My last ‘reflections on bespoke’ post back in January was very popular. Readers seemed to respond to the assessment of bespoke commissions with the wisdom of hindsight, and I have to say I sympathise.
Here, then, are five more, with the items selected by those readers.
Tweed jacket from Steven Hitchcock
It was interesting that most readers’ requests were for reflections on bespoke tailoring. The mid-blue tweed jacket I had made by Steven Hitchcock in 2012 has only improved with age in terms of fit, but perhaps less so in terms of material.
Steven, having trained at Anderson & Sheppard, cuts jackets in a drape style. This adds chest to the wearer and is wonderfully comfortable. I commissioned this particular jacket in a two-button stance, and I would recommend it over the 3-roll-2 variety. My other drape jackets were cut in that latter style (by Steven’s father, John) and I’ve never quite liked the way it rolls, which is somehow compromised compared to the Italians. The top button naturally sits half-turned, and pushes out the lapel where it does so.
Style-wise, the blue tweed is wonderful – the least old-mannish tone you will ever find. But the gauntlet cuffs were probably a mistake (nice, but they don’t really fit with the style) and I should have chosen darker buttons (must get those changed…).
J Panther is a New York company that makes beautiful bags with often innovative details. The RucTote is a good example, as it can be carried in the hand, on the shoulder or as a ruc-sack, all with different permutations of the handles.
It is also very well made. Luke (Carby, photographer) has used his far more than me – perhaps punished it, rather – and it has held up very well. The bridle leather has softened nicely, the canvas worn well and the hardware and zippers never failed.
The only design issue on the RucTote is that the long strap on one side (where it can be pulled through to make a backpack) rather suffers from pulling on the bottom of the bag rather than being secured at the top. A minor irritation, not a major fault.
The navy suit I had made by superlative French tailors Cifonelli is a thing of beauty. I can understand why someone wouldn’t want that in a day-to-day suit – or rather, be prepared to pay extra for it – but that’s what it is and how it should be seen. Beautifully fitting and exquisitely made.

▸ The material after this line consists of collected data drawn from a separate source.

/-- ACCIN (R177): row i takes the elements of lane i, or has them added. -/
def partAccin (f : RForm) : PartSpec := fun s o l t p =>
  let fr := (s.wgCoreOf o.w).acc0 + accNum f.dst
  let col := ((opRec o l).b.truncate 32 : Word).toNat
  p = .done [] ∧
  t = s.setTile (warpCid o.w) fr ((lanesOf o.lanes).flatMap (fun i => (List.range (accCols f.ty)).map (fun q =>
    (i, col + q, accInElem f (opRec o i).data ((opRec o i).c.truncate 32 : Word).toNat q (s.tileElem (warpCid o.w) fr i (col + q))))))

/-! ## Frames of the instructions that store -/

/-- The parts of an instruction in the order in which they are performed, with what each leaves as it was. -/
def KeepsEach (once : Bool) (part : PartSpec) (keeps : State → Op → Nat → State → Prop) (id : Nat) (ls : List Nat) (s t : State) : Prop :=
  match ls with
  | [] => t = s
  | l :: rest =>
    ∃ o s1 p, nmapFind s.ops id = some o ∧ part s o l s1 p ∧ keeps s o l s1 ∧
      KeepsEach once part keeps id rest (partLeft once id o l p s1) t

/-- A long-latency instruction completes, and each of its parts keeps what `keeps` says; issue itself and the lanes' transfers write no memory and no
register but pc, lk and lc (R38, R43). -/
def KeepsLong (i : Instr) (h : Hdr) (op : LongOp) (part : PartSpec) (keeps : State → Op → Nat → State → Prop) : Prop :=
  ∀ s t : State, s.CanIssueLong i h op →
    let ls := lanesOf (if op.once then bit32 ((leadOf (s.activeSet h)).getD 0) else s.activeSet h)
    Performs op.once part (s.serial + 1) ls (s.issued i h op) t →
    ∃ u, exec i s = .next u ∧ KeepsEach op.once part keeps (s.serial + 1) ls (s.issued i h op) t ∧
      u = { t with regs := u.regs, warps := u.warps, ops := u.ops, mem := { t.mem with poison := u.mem.poison } } ∧ RegsKept t.regs u.regs

/-- The same of a warp-wide instruction (R372). -/
def KeepsWideLong (i : Instr) (h : Hdr) (k : Nat) (wop : WideOp) (op : LongOp) (part : PartSpec) (keeps : State → Op → Nat → State → Prop) : Prop :=
  ∀ s t : State, s.CanExecute i h k wop → (s.round i h k).acting ≠ 0 →
    let s0 := s.issuedWide i h k op
    let ls := [(leadOf (s.round i h k).acting).getD 0]
    Performs true part ((s.signersGone i h k).serial + 1) ls s0 t →
    exec i s = .next t ∧ KeepsEach true part keeps ((s.signersGone i h k).serial + 1) ls s0 t ∧
      s0.cores = s.cores ∧ { s0.mem with poison := s.mem.poison } = s.mem ∧ RegsKept s.regs s0.regs

/-- LD: it writes no byte; a full-empty qualifier .clear empties its granule, and copies in L1 may be dropped or replaced (R244, R266). -/
def keepsLd (f : MForm) (s : State) (o : Op) (l : Nat) (t : State) : Prop :=
  t.mem.host = s.mem.host ∧ t.regs = s.regs ∧ t.cores = { s.cores with fe := t.cores.fe } ∧ DeviceOld s t (warpCid o.w) 0 0 ∧
    ∀ k, (f.fe ≠ .clear ∨ ∀ cid a win, s.place o.w (opRec o l) f.space (opRec o l).addr.toNat false = .here (.sram cid a win) →
      k ≠ cid * 2 ^ 16 + a / 16) → dmapGet false t.cores.fe k = dmapGet false s.cores.fe k

/-- ST, with or without a release or a full-empty qualifier: the bytes at the target to which its resolution takes the address (R244, R265, R266). -/
def keepsSt (f : MForm) (s : State) (o : Op) (l : Nat) (t : State) : Prop :=
  ∀ tgt, s.place o.w (opRec o l) f.space (opRec o l).addr.toNat true = .here tgt →
    StoreFrame (DeviceOld s t (warpCid o.w)) (if f.ord = .rel then s.releaseAt (warpCid o.w) f.scope else s) s t
      (whoAt s o (f.cache = .nol1 || (f.ord = .rel && scopeWide f.scope))) tgt (widthBytes f.width) (f.fe = .set)

/-- ATOM, RED and CAS, in every order and scope: the bytes of their operand (R247, R273). -/
def keepsAtomic (f : RForm) (s : State) (o : Op) (l : Nat) (t : State) : Prop :=
  ∀ tgt, s.genericAddr o.w l (opRec o l).hm (opRec o l).a.toNat = .here tgt →
    StoreFrame (DeviceOld s t (warpCid o.w))
      (if subBits f 4 3 = 2 ∨ subBits f 4 3 = 3 then s.releaseAt (warpCid o.w) (scopeOfCode (subBits f 7 5)) else s) s t (whoAt s o false) tgt
      (atomBytes f.ty) false

/-- One access of several: its target, effective address and length, and the bytes that it writes. -/
structure Touch where
  tgt : Target
  ea : Nat
  n : Nat
  w : Option (List Byte)
  deriving DecidableEq, Repr

/-- Accesses in order, each of which ends with its bytes. -/
def Touches (q : Who) (xs : List Touch) (s t : State) : Prop :=
  match xs with
  | [] => t = s
  | x :: rest => ∃ s1 bs, s.access q x.tgt x.ea x.n x.w = (s1, .ok bs) ∧ Touches q rest s1 t

/-- TST: nothing but accesses, and every one that writes is at the place of a part of an element that the lane names, in bounds (R298). -/
def keepsTst (f : RForm) (s : State) (o : Op) (l : Nat) (t : State) : Prop :=
  ∃ xs, Touches (s.whoOf o) xs s t ∧ ∀ x ∈ xs, ∀ d, x.w = some d →
    ∃ s1 y, s.readLayout o (opRec o l) = (s1, .ok y) ∧ ∃ k < tldN f, y.inBounds (tldCoord (opRec o l) k) = true ∧
      ∃ p ∈ elemParts y (tldCoord (opRec o l) k) (some 0), x.ea = p.ea ∧ x.n = p.n ∧ d.length = p.n ∧
        s.place o.w (opRec o l) y.sp p.ea true = .here x.tgt

/-- PKST: nothing but accesses, and every one that writes is of a range of the store that R300 names: the tile's data, its table entry, the record's
append offset. -/
def keepsPkst (s : State) (o : Op) (l : Nat) (t : State) : Prop :=
  let r := opRec o l
  let c := s.wgCoreOf o.w
  let a := (r.a.truncate 32 : Word).toNat
  ∃ xs, Touches (s.whoOf o) xs s t ∧ ∀ x ∈ xs, ∀ d, x.w = some d →
    ∃ s1 p, s.readPk (s.whoOf o) c a = (s1, .ok p) ∧ d.length = x.n ∧ scratchPlace c (warpCid o.w) x.ea = .here x.tgt ∧
      ((p.dbase + p.append ≤ x.ea ∧ x.ea + x.n ≤ p.dbase + p.dsize) ∨
       (x.ea = p.tbase + 4 * (r.b.truncate 32 : Word).toNat ∧ x.n = 4) ∨ (x.ea = a + 8 ∧ x.n = 4))

/-- A write of accumulator tiles alone: beside them only poison marks go, and no element changes for which `hit` does not hold. -/
def TilesFrame (hit : Nat → Prop) (s t : State) : Prop :=
  t = { s with cores := { s.cores with acc := t.cores.acc }, mem := { s.mem with poison := t.mem.poison } } ∧
    ∀ k, ¬ hit k → dmapGet 0 t.cores.acc k = dmapGet 0 s.cores.acc k

/-- ACCZ: the tiles it names (R174). -/
def keepsAccz (f : RForm) (s : State) (o : Op) (l : Nat) (t : State) : Prop :=
  let fr := (s.wgCoreOf o.w).acc0 + accNum f.dst
  TilesFrame (fun k => accKey (warpCid o.w) fr 0 0 ≤ k ∧ k < accKey (warpCid o.w) (fr + ((opRec o l).a.truncate 32 : Word).toNat) 0 0) s t
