/-- Atomics and the full-empty instructions complete (R271 to R276). -/
def Obligations.AtomicFullEmptyComplete : Prop :=
  ∀ (h : Hdr) (f : RForm),
    CompletesLong (.atom h f) h (opAtom f false true) (partAtomic f (hostAtomic false (subBits f 2 0) f.ty) (atomWrites f) true) ∧
    CompletesLong (.red h f) h (opAtom f false false) (partAtomic f (hostAtomic false (subBits f 2 0) f.ty) (atomWrites f) false) ∧
    CompletesLong (.cas h f) h (opAtom f true true) (partAtomic f true (casWrites f) true) ∧
    CompletesLong (.feset h f) h (opFeset f) (partFeset f) ∧
    CompletesLong (.feqry h f) h (opFeqry f) (partFeqry f)

/-- Multicast, arrival counters and neighbour links complete (R277 to R287, R302, R303). That the first generation of a group is 0, and that entries on
the link and those of every gang count toward a full queue, is the model's choice (log entries 30 and 92). -/
def Obligations.ExchangeInstructionsComplete : Prop :=
  (∀ (h : Hdr) (f : MForm), CompletesLong (.ldmc h f) h (opLdmc f) (partLdmc f)) ∧
  (∀ (h : Hdr) (f : RForm),
    CompletesLong (.mcjoin h f) h (opMcjoin f) (partMcjoin f) ∧
    CompletesLong (.mcleave h f) h (opMcleave f) partMcleave ∧
    CompletesLong (.acinit h f) h (opAcinit f) (partAcinit f) ∧
    CompletesLong (.arrive h f) h (opArrive f) (partArrive f) ∧
    CompletesLong (.acfree h f) h (opAcfree f) partAcfree ∧
    CompletesLong (.nnsend h f) h (opNnsend f) (partNnsend f) ∧
    CompletesLong (.nnrecv h f) h (opNnrecv f) (partNnrecv f))

/-- The loft instructions and ACCZ complete (R156 to R165, R174). -/
def Obligations.LoftInstructionsComplete : Prop :=
  ∀ (h : Hdr) (f : RForm),
    CompletesLong (.lres h f) h (opLres f) (partLres f) ∧
    CompletesLong (.lrel h f) h (opLrel f) partLrel ∧
    CompletesLong (.lstat h f) h (opLstat f) (partLstat f) ∧
    CompletesLong (.lld h f) h (opLld f) (partLld f) ∧
    CompletesLong (.accz h f) h (opAccz f) (partAccz f)

/-- CPY and XFORM are accepted, and the tensor and packed-tile instructions complete (R289 to R301). -/
def Obligations.EngineTensorComplete : Prop :=
  ∀ (h : Hdr) (f : RForm),
    CompletesLong (.cpy h f) h (opCpy f) (partEngine false f) ∧
    CompletesLong (.xform h f) h (opXform f) (partEngine true f) ∧
    CompletesLong (.tld h f) h (opTld f) (partTld f) ∧
    CompletesLong (.tst h f) h (opTst f) (partTst f) ∧
    CompletesLong (.pkst h f) h (opPkst f) (partPkst f) ∧
    CompletesLong (.pkld h f) h (opPkld f) (partPkld f)

/-- Rings, graph launch, tiles and the reorder unit: the instructions complete (R229, R325, R329, R351, R359). That the release of a TDONE and the acquire
of a take have card scope is the model's reading of R259 (log entry 39). -/
def Obligations.GraphInstructionsComplete : Prop :=
  ∀ (h : Hdr) (f : RForm),
    CompletesLong (.racq h f) h (opRacq false f) (partRacq false f) ∧
    CompletesLong (.rtake h f) h (opRacq true f) (partRacq true f) ∧
    CompletesLong (.rfill h f) h (opRfill false f) (partRfill false) ∧
    CompletesLong (.rfree h f) h (opRfill true f) (partRfill true) ∧
    CompletesLong (.glaunch h f) h (opGlaunch f) partGlaunch ∧
    CompletesLong (.tdone h f) h (opTdone f) (partTdone f) ∧
    CompletesLong (.rtnext h f) h (opRtnext f) (partRtnext f) ∧
    CompletesLong (.reord h f) { h with nxt := .exit } (opReord f) (partReord f)
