-- ==== Sys2Proof/Laws/Map.lean ====
section
/-! SUPPORT. What the operations on sparse stores do, and that each keeps the canonical form. -/

namespace Sys2Proof.Laws

open Sys2Proof.Machine

variable {α : Type}

/-! ## Reading -/

@[simp] theorem nmapFind_nil (k : Nat) : nmapFind ([] : NMap α) k = none := rfl

theorem nmapFind_cons (e : Nat × α) (t : NMap α) (k : Nat) :
    nmapFind (e :: t) k = if e.1 = k then some e.2 else nmapFind t k := rfl

theorem nmapFind_filter (m : NMap α) (p : Nat → Bool) (k : Nat) :
    nmapFind (m.filter (fun e => p e.1)) k = if p k then nmapFind m k else none := by
  induction m with
  | nil => simp
  | cons e t ih =>
    by_cases h : p e.1 <;> by_cases hk : e.1 = k <;> simp_all [nmapFind_cons]

theorem nmapFind_erase (m : NMap α) (k j : Nat) : nmapFind (nmapErase m k) j = if j = k then none else nmapFind m j := by
  have h := nmapFind_filter m (fun a => decide (a ≠ k)) j
  by_cases hj : j = k <;> simp_all [nmapErase]

theorem nmapFind_insert (m : NMap α) (k j : Nat) (v : α) (h : nmapFind m k = none) :
    nmapFind (nmapInsert m k v) j = if j = k then some v else nmapFind m j := by
  induction m with
  | nil => simp [nmapInsert, nmapFind_cons, eq_comm]
  | cons e t ih =>
    obtain ⟨a, b⟩ := e
    by_cases ha : a = k
    · simp [nmapFind_cons, ha] at h
    · have ht : nmapFind t k = none := by simpa [nmapFind_cons, ha] using h
      by_cases hk : k < a
      · simp only [nmapInsert, hk, if_true, nmapFind_cons]
        by_cases hj : j = k
        · simp [hj]
        · simp [hj, Ne.symm hj]
      · simp only [nmapInsert, hk, if_false, nmapFind_cons, ih ht]
        by_cases hj : j = k
        · subst hj; simp [ha]
        · simp [hj]

theorem nmapFind_set (m : NMap α) (k j : Nat) (v : α) :
    nmapFind (nmapSet m k v) j = if j = k then some v else nmapFind m j := by
  rw [nmapSet, nmapFind_insert _ _ _ _ (by simp [nmapFind_erase])]
  by_cases h : j = k <;> simp [h, nmapFind_erase]

@[simp] theorem nmapFind_set_self (m : NMap α) (k : Nat) (v : α) : nmapFind (nmapSet m k v) k = some v := by
  simp [nmapFind_set]

theorem nmapFind_set_of_ne (m : NMap α) {k j : Nat} (v : α) (h : j ≠ k) : nmapFind (nmapSet m k v) j = nmapFind m j := by
  simp [nmapFind_set, h]

theorem dmapGet_set [DecidableEq α] (d : α) (m : NMap α) (k j : Nat) (v : α) :
    dmapGet d (dmapSet d m k v) j = if j = k then v else dmapGet d m j := by
  unfold dmapGet dmapSet
  by_cases hv : v = d <;> by_cases hj : j = k <;> simp [hv, hj, nmapFind_erase, nmapFind_set]

@[simp] theorem dmapGet_set_self [DecidableEq α] (d : α) (m : NMap α) (k : Nat) (v : α) :
    dmapGet d (dmapSet d m k v) k = v := by simp [dmapGet_set]

theorem dmapGet_set_of_ne [DecidableEq α] (d : α) (m : NMap α) {k j : Nat} (v : α) (h : j ≠ k) :
    dmapGet d (dmapSet d m k v) j = dmapGet d m j := by simp [dmapGet_set, h]

theorem nmapFind_clear (m : NMap α) (lo hi k : Nat) :
    nmapFind (nmapClear m lo hi) k = if lo ≤ k ∧ k < hi then none else nmapFind m k := by
  have h := nmapFind_filter m (fun a => decide (a < lo ∨ hi ≤ a)) k
  unfold nmapClear
  rw [h]
  by_cases hk : lo ≤ k ∧ k < hi
  · rw [if_pos hk, if_neg (by simp; omega)]
  · rw [if_neg hk, if_pos (by simp; omega)]

/-! ## The canonical form -/

/-- Keys rise strictly, said by pairs. -/
theorem nmapSorted_iff (lo : Option Nat) (m : NMap α) :
    nmapSorted lo m = true ↔ (∀ e ∈ m, ∀ b ∈ lo, b < e.1) ∧ m.Pairwise (fun x y => x.1 < y.1) := by
  induction m generalizing lo with
  | nil => simp [nmapSorted]
  | cons e t ih =>
    obtain ⟨k, v⟩ := e
    simp only [nmapSorted, Bool.and_eq_true, ih, List.pairwise_cons, List.mem_cons, forall_eq_or_imp]
    cases lo with
    | none => simp
    | some b =>
      simp only [decide_eq_true_eq, Option.mem_def, Option.some.injEq, forall_eq']
      constructor
      · rintro ⟨h1, h2, h3⟩
        exact ⟨⟨h1, fun a ha => lt_trans h1 (h2 a ha)⟩, h2, h3⟩
      · rintro ⟨⟨h1, _⟩, h2, h3⟩
        exact ⟨h1, h2, h3⟩

theorem dmapWf_iff [DecidableEq α] (d : α) (m : NMap α) :
    dmapWf d m = true ↔ m.Pairwise (fun x y => x.1 < y.1) ∧ ∀ e ∈ m, e.2 ≠ d := by
  simp [dmapWf, nmapSorted_iff]

theorem dmapWf_nil [DecidableEq α] (d : α) : dmapWf d ([] : NMap α) = true := rfl

theorem dmapWf_filter [DecidableEq α] (d : α) (m : NMap α) (p : Nat × α → Bool) (h : dmapWf d m = true) :
    dmapWf d (m.filter p) = true := by
  rw [dmapWf_iff] at *
  exact ⟨h.1.filter _, fun e he => h.2 e (List.mem_of_mem_filter he)⟩

theorem dmapWf_erase [DecidableEq α] (d : α) (m : NMap α) (k : Nat) (h : dmapWf d m = true) : dmapWf d (nmapErase m k) = true :=
  dmapWf_filter d m _ h

theorem dmapWf_clear [DecidableEq α] (d : α) (m : NMap α) (lo hi : Nat) (h : dmapWf d m = true) :
    dmapWf d (nmapClear m lo hi) = true := dmapWf_filter d m _ h

theorem mem_insert (m : NMap α) (k : Nat) (v : α) (e : Nat × α) : e ∈ nmapInsert m k v ↔ e = (k, v) ∨ e ∈ m := by
  induction m with
  | nil => simp [nmapInsert]
  | cons x t ih =>
    by_cases h : k < x.1
    · simp [nmapInsert, h]
    · simp [nmapInsert, h, ih]; tauto

theorem pairwise_insert (m : NMap α) (k : Nat) (v : α) (h : m.Pairwise (fun x y => x.1 < y.1)) (hk : ∀ e ∈ m, e.1 ≠ k) :
    (nmapInsert m k v).Pairwise (fun x y => x.1 < y.1) := by
  induction m with
  | nil => simp [nmapInsert]
  | cons x t ih =>
    rw [List.pairwise_cons] at h
    by_cases hx : k < x.1
    · rw [nmapInsert, if_pos hx, List.pairwise_cons, List.pairwise_cons]
      simp only [List.mem_cons, forall_eq_or_imp]
      exact ⟨⟨hx, fun e he => lt_trans hx (h.1 e he)⟩, h⟩
    · simp only [nmapInsert, hx, if_false, List.pairwise_cons]
      refine ⟨fun e he => ?_, ih h.2 (fun e he => hk e (List.mem_cons_of_mem _ he))⟩
      rcases (mem_insert t k v e).1 he with rfl | he
      · have := hk x (List.mem_cons_self ..)
        show x.1 < k
        omega
      · exact h.1 e he

theorem dmapWf_set [DecidableEq α] (d : α) (m : NMap α) (k : Nat) (v : α) (h : dmapWf d m = true) :
    dmapWf d (dmapSet d m k v) = true := by
  unfold dmapSet
  by_cases hv : v = d
  · simpa [hv] using dmapWf_erase d m k h
  · have he := dmapWf_erase d m k h
    rw [dmapWf_iff] at he
    simp only [hv, if_false, nmapSet]
    rw [dmapWf_iff]
    refine ⟨pairwise_insert _ _ _ he.1 (fun e hm => by simpa [nmapErase] using (List.mem_filter.1 hm).2), fun e hm => ?_⟩
    rcases (mem_insert _ _ _ _).1 hm with rfl | hm
    · exact hv
    · exact he.2 e hm

theorem dmapWf_merge [DecidableEq α] (d : α) (m n : NMap α) (h : dmapWf d m = true) : dmapWf d (dmapMerge d m n) = true := by
  unfold dmapMerge
  induction n generalizing m with
  | nil => exact h
  | cons e t ih => exact ih _ (dmapWf_set d m e.1 e.2 h)

end Sys2Proof.Laws
end

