@[simp] theorem writeHost_agenda (s : State) (a : Nat) (bs : List Byte) : (s.writeHost a bs).agenda = s.agenda := rfl
@[simp] theorem writeHost_free (s : State) (a : Nat) (bs : List Byte) : (s.writeHost a bs).free = s.free := rfl
@[simp] theorem writeHost_cur (s : State) (a : Nat) (bs : List Byte) : (s.writeHost a bs).cur = s.cur := rfl
@[simp] theorem writeHost_serial (s : State) (a : Nat) (bs : List Byte) : (s.writeHost a bs).serial = s.serial := rfl
@[simp] theorem writeHost_regs (s : State) (a : Nat) (bs : List Byte) : (s.writeHost a bs).regs = s.regs := rfl
@[simp] theorem writeHost_warps (s : State) (a : Nat) (bs : List Byte) : (s.writeHost a bs).warps = s.warps := rfl
@[simp] theorem writeHost_signs (s : State) (a : Nat) (bs : List Byte) : (s.writeHost a bs).signs = s.signs := rfl
@[simp] theorem writeHost_ops (s : State) (a : Nat) (bs : List Byte) : (s.writeHost a bs).ops = s.ops := rfl
@[simp] theorem writeHost_wgs (s : State) (a : Nat) (bs : List Byte) : (s.writeHost a bs).wgs = s.wgs := rfl
@[simp] theorem writeHost_cores (s : State) (a : Nat) (bs : List Byte) : (s.writeHost a bs).cores = s.cores := rfl
@[simp] theorem writeHost_counters (s : State) (a : Nat) (bs : List Byte) : (s.writeHost a bs).counters = s.counters := rfl
@[simp] theorem writeHost_ctrSerials (s : State) (a : Nat) (bs : List Byte) : (s.writeHost a bs).ctrSerials = s.ctrSerials := rfl
@[simp] theorem writeHost_groups (s : State) (a : Nat) (bs : List Byte) : (s.writeHost a bs).groups = s.groups := rfl
@[simp] theorem writeHost_gens (s : State) (a : Nat) (bs : List Byte) : (s.writeHost a bs).gens = s.gens := rfl
@[simp] theorem writeHost_holds (s : State) (a : Nat) (bs : List Byte) : (s.writeHost a bs).holds = s.holds := rfl
@[simp] theorem writeHost_jobs (s : State) (a : Nat) (bs : List Byte) : (s.writeHost a bs).jobs = s.jobs := rfl
@[simp] theorem writeHost_cuts (s : State) (a : Nat) (bs : List Byte) : (s.writeHost a bs).cuts = s.cuts := rfl
@[simp] theorem writeHost_graphs (s : State) (a : Nat) (bs : List Byte) : (s.writeHost a bs).graphs = s.graphs := rfl
@[simp] theorem writeHost_adms (s : State) (a : Nat) (bs : List Byte) : (s.writeHost a bs).adms = s.adms := rfl
@[simp] theorem writeHost_setup (s : State) (a : Nat) (bs : List Byte) : (s.writeHost a bs).setup = s.setup := rfl
@[simp] theorem writeHost_entries (s : State) (a : Nat) (bs : List Byte) : (s.writeHost a bs).entries = s.entries := rfl
@[simp] theorem writeHost_lists (s : State) (a : Nat) (bs : List Byte) : (s.writeHost a bs).lists = s.lists := rfl
@[simp] theorem writeHost_draining (s : State) (a : Nat) (bs : List Byte) : (s.writeHost a bs).draining = s.draining := rfl
@[simp] theorem writeHost_lastPass (s : State) (a : Nat) (bs : List Byte) : (s.writeHost a bs).lastPass = s.lastPass := rfl
@[simp] theorem writeHost_ctxs (s : State) (a : Nat) (bs : List Byte) : (s.writeHost a bs).ctxs = s.ctxs := rfl
@[simp] theorem writeHost_saved (s : State) (a : Nat) (bs : List Byte) : (s.writeHost a bs).saved = s.saved := rfl
@[simp] theorem writeHost_queues (s : State) (a : Nat) (bs : List Byte) : (s.writeHost a bs).queues = s.queues := rfl
@[simp] theorem writeHost_planes (s : State) (a : Nat) (bs : List Byte) : (s.writeHost a bs).planes = s.planes := rfl
@[simp] theorem writeHost_card (s : State) (a : Nat) (bs : List Byte) : (s.writeHost a bs).card = s.card := rfl
@[simp] theorem writeHost_stackRegs (s : State) (a : Nat) (bs : List Byte) : (s.writeHost a bs).stackRegs = s.stackRegs := rfl
@[simp] theorem writeHost_faults (s : State) (a : Nat) (bs : List Byte) : (s.writeHost a bs).faults = s.faults := rfl
@[simp] theorem writeHost_errCounts (s : State) (a : Nat) (bs : List Byte) : (s.writeHost a bs).errCounts = s.errCounts := rfl
@[simp] theorem writeHost_thermal (s : State) (a : Nat) (bs : List Byte) : (s.writeHost a bs).thermal = s.thermal := rfl
@[simp] theorem writeHost_worlds (s : State) (a : Nat) (bs : List Byte) : (s.writeHost a bs).worlds = s.worlds := rfl
@[simp] theorem writeHost_hostRead (s : State) (a : Nat) (bs : List Byte) : (s.writeHost a bs).hostRead = s.hostRead := rfl
@[simp] theorem writeHost_hostEp (s : State) (a : Nat) (bs : List Byte) : (s.writeHost a bs).hostEp = s.hostEp := rfl
@[simp] theorem writeHost_poll (s : State) (a : Nat) (bs : List Byte) : (s.writeHost a bs).poll = s.poll := rfl
@[simp] theorem writeHost_served (s : State) (a : Nat) (bs : List Byte) : (s.writeHost a bs).served = s.served := rfl
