-- ==== Sys2Proof/Laws/Advance.lean ====
section
/-! SUPPORT. What register writes, flags and the lanes' moving on leave alone (R37, R57, R60): one lemma for each field. -/

namespace Sys2Proof.Machine

/-- A part of the state that no register write of a list of instructions' results changes. -/
theorem applyWrites_inv {α : Type} (F : State → α) (h : ∀ s w x, F (State.applyWrite s w x) = F s) (s : State) (w : Nat) (xs : List RegWrite) :
    F (s.applyWrites w xs) = F s := by
  induction xs generalizing s with
  | nil => rfl
  | cons x t ih => exact (ih _).trans (h s w x)

@[simp] theorem putReg_agenda (s : State) (w : Nat) (x : RegWrite) : (s.putReg w x).agenda = s.agenda := by cases x <;> rfl
@[simp] theorem unpoison_agenda (s : State) (w : Nat) (x : RegWrite) : (s.unpoison w x).agenda = s.agenda := by cases x <;> rfl
@[simp] theorem applyWrite_agenda (s : State) (w : Nat) (x : RegWrite) : (s.applyWrite w x).agenda = s.agenda := by simp [State.applyWrite]
@[simp] theorem applyWrites_agenda (s : State) (w : Nat) (xs : List RegWrite) : (s.applyWrites w xs).agenda = s.agenda :=
  applyWrites_inv (fun s => s.agenda) applyWrite_agenda s w xs
@[simp] theorem orFlags_agenda (s : State) (w : Nat) (z : FpFlags) : (s.orFlags w z).agenda = s.agenda := by
  unfold State.orFlags; split <;> rfl
@[simp] theorem advance_agenda (s p : State) (h : Hdr) (w : Nat) (pc : Word) (m o : Mask) : (s.advance p h w pc m o).agenda = s.agenda := by
  unfold State.advance; split <;> simp

@[simp] theorem putReg_free (s : State) (w : Nat) (x : RegWrite) : (s.putReg w x).free = s.free := by cases x <;> rfl
@[simp] theorem unpoison_free (s : State) (w : Nat) (x : RegWrite) : (s.unpoison w x).free = s.free := by cases x <;> rfl
@[simp] theorem applyWrite_free (s : State) (w : Nat) (x : RegWrite) : (s.applyWrite w x).free = s.free := by simp [State.applyWrite]
@[simp] theorem applyWrites_free (s : State) (w : Nat) (xs : List RegWrite) : (s.applyWrites w xs).free = s.free :=
  applyWrites_inv (fun s => s.free) applyWrite_free s w xs
@[simp] theorem orFlags_free (s : State) (w : Nat) (z : FpFlags) : (s.orFlags w z).free = s.free := by
  unfold State.orFlags; split <;> rfl
@[simp] theorem advance_free (s p : State) (h : Hdr) (w : Nat) (pc : Word) (m o : Mask) : (s.advance p h w pc m o).free = s.free := by
  unfold State.advance; split <;> simp

@[simp] theorem putReg_cur (s : State) (w : Nat) (x : RegWrite) : (s.putReg w x).cur = s.cur := by cases x <;> rfl
@[simp] theorem unpoison_cur (s : State) (w : Nat) (x : RegWrite) : (s.unpoison w x).cur = s.cur := by cases x <;> rfl
@[simp] theorem applyWrite_cur (s : State) (w : Nat) (x : RegWrite) : (s.applyWrite w x).cur = s.cur := by simp [State.applyWrite]
@[simp] theorem applyWrites_cur (s : State) (w : Nat) (xs : List RegWrite) : (s.applyWrites w xs).cur = s.cur :=
  applyWrites_inv (fun s => s.cur) applyWrite_cur s w xs
@[simp] theorem orFlags_cur (s : State) (w : Nat) (z : FpFlags) : (s.orFlags w z).cur = s.cur := by
  unfold State.orFlags; split <;> rfl
@[simp] theorem advance_cur (s p : State) (h : Hdr) (w : Nat) (pc : Word) (m o : Mask) : (s.advance p h w pc m o).cur = s.cur := by
  unfold State.advance; split <;> simp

I would make a general comment on the Cifonelli cut, however, which is that it is better suited to more formal clothing. It is perfect for my navy suit, or cashmere coat, but worked less well with my first commission – a Harris tweed jacket. Despite Cifonelli’s soft chest and shoulder, the roping of the sleevehead always gives its tailoring a touch of drama, which doesn’t necessarily sit well with informal clothing.
I had two pairs of glasses made by Tom Davies, whom I got to know through my neighbour, Jake. They were both very well made, and I am a big fan of his process. He is a great example of why Made in China can actually mean the very best quality, rather than the worst.
My word of caution, however, would be to stick closely to Tom’s existing designs and models. We didn’t really do that with either of my bespoke commissions, and I regretted it. A change of just one millimetre in a frame can transform a look – there is perhaps less margin for error than with anything else I write about. And while I love my horn glasses and my sunglasses, I don’t wear them as much as my Francois Pintons.
Vergallo, a small tailor from the town of Varese in Italy, makes a lovely suit and – at £2000 at the time – a very good value one. I wouldn’t say that I would select it over other favourites from Italy, such as Elia Caliendo or Ferdinando Caraceni, but then they are a lot more expensive.
I wouldn’t recommend using 100% cashmere in a suit ever, however. The jacket still works beautifully as a blazer, but the trousers immediately lost any shape and refused to get it back. They’re more akin to tracksuit bottoms than suit trousers. The next hot thing on the catwalk, perhaps?